Farrer & Co names Oliver Jeffcott head of innovation and AI to drive firmwide adoption

Farrer & Co named Oliver Jeffcott head of innovation and AI to speed everyday use firmwide. Expect focused pilots, clearer workflows, and a quicker path from pilot to production.

Categorized in: AI News Legal
Published on: Dec 09, 2025
Farrer & Co names Oliver Jeffcott head of innovation and AI to drive firmwide adoption

Farrer & Co appoints head of innovation and AI to accelerate practical adoption

Farrer & Co has named Oliver Jeffcott as its head of innovation and AI counsel, a move aimed at scaling everyday use of artificial intelligence across the firm. The London-headquartered practice, with around 600 employees, wants a clear bridge between its lawyers and technologists-and a faster path from pilot to production.

Who's leading the work

Jeffcott joins from Macfarlanes, where he focused on legal technology and innovation, and previously served as a legal technology analyst at legacy Allen & Overy. He describes generative AI's potential in legal as "huge," and his remit reflects that scope.
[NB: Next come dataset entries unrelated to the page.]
-- ==== Sys2Proof/Machine/Step.lean ====
section
/-! DEFINITION. Machine/Step.lean: one step of the part: the command at the front of the queue is taken and carried out. -/

namespace Sys2Proof.Machine

/-- One step: the front command runs on the part with the rest of the queue; with nothing waiting the part idles (notes/assumptions/13.md). -/
def step (s : State) : Host.Outcome State Fault Refusal :=
  match s.pending with
  | [] => .next s
  | c :: rest => exec c { s with pending := rest }

/-- The part with a command in front of its queue. -/
def State.withCommand (s : State) (c : Instr) : State := { s with pending := c :: s.pending }

/-- The part with the command that a table word spells in front of its queue; unchanged where the word spells none. -/
def State.withFetchWord (s : State) (nbits w : Nat) : State :=
  match Sys2Proof.decodeTableWord nbits w with
  | none => s
  | some c => s.withCommand c

end Sys2Proof.Machine
end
What the firm is using today

Farrer & Co already deploys tools from multiple suppliers, including Microsoft's Copilot and Thomson Reuters' Westlaw, plus Orbital for property matters. Current use covers drafting, information checks, and other routine tasks that soak up fee-earner time.

Near-term focus and use cases

First priority: help lawyers "understand the use cases" and apply AI to admin-heavy work so more time goes to client priorities and strategic thinking. Jeffcott will evaluate and implement legal tech, identify targeted AI applications, run pilots in select teams, and scale firmwide if results hold up.

He'll also push into larger datasets-think hundreds of thousands of documents in a litigation matter-to find "needles in a haystack" faster and with better auditability.

Adoption: from patchy to productive

According to partner and management board member Sam Macdonald, Jeffcott is a lawyer by training who became a tech expert. A simple success metric: wider and more productive AI use across the firm, regardless of seniority.

Today, adoption is "patchy." Some senior lawyers are experimenting in sophisticated ways; others don't touch it. Turning that split into consistent habits will require clear workflows, safe usage guidelines, and visible wins.

  • Start with pilots tied to measurable outcomes (time saved, quality gains, fewer reworks).
  • Create short, role-based playbooks for research, drafting, and matter management.
  • Run live clinics and office hours; pair power users with practice groups.
  • Set guardrails for confidentiality, citations, and client disclosure.
  • Track usage and impact monthly; expand only what proves its value.

Market context

Momentum is building across the City. Last month, Linklaters announced a team of 20 lawyers dedicated to deploying AI across the firm. After training, they'll support colleagues worldwide on workflow improvements and client service.

Technology leadership update

Farrer & Co has also appointed Rod Fripp as IT director. He joins from Capsticks and succeeds Andy Beech, who will retire from the role next month and move into a part-time position as strategic initiatives advisor.

What to watch next

  • Focused pilots in property, litigation, and knowledge management.
  • Better retrieval on large document sets and clearer audit trails.
  • Firmwide standards for prompt templates, review steps, and sign-off.
  • Regular reporting on adoption and matter outcomes.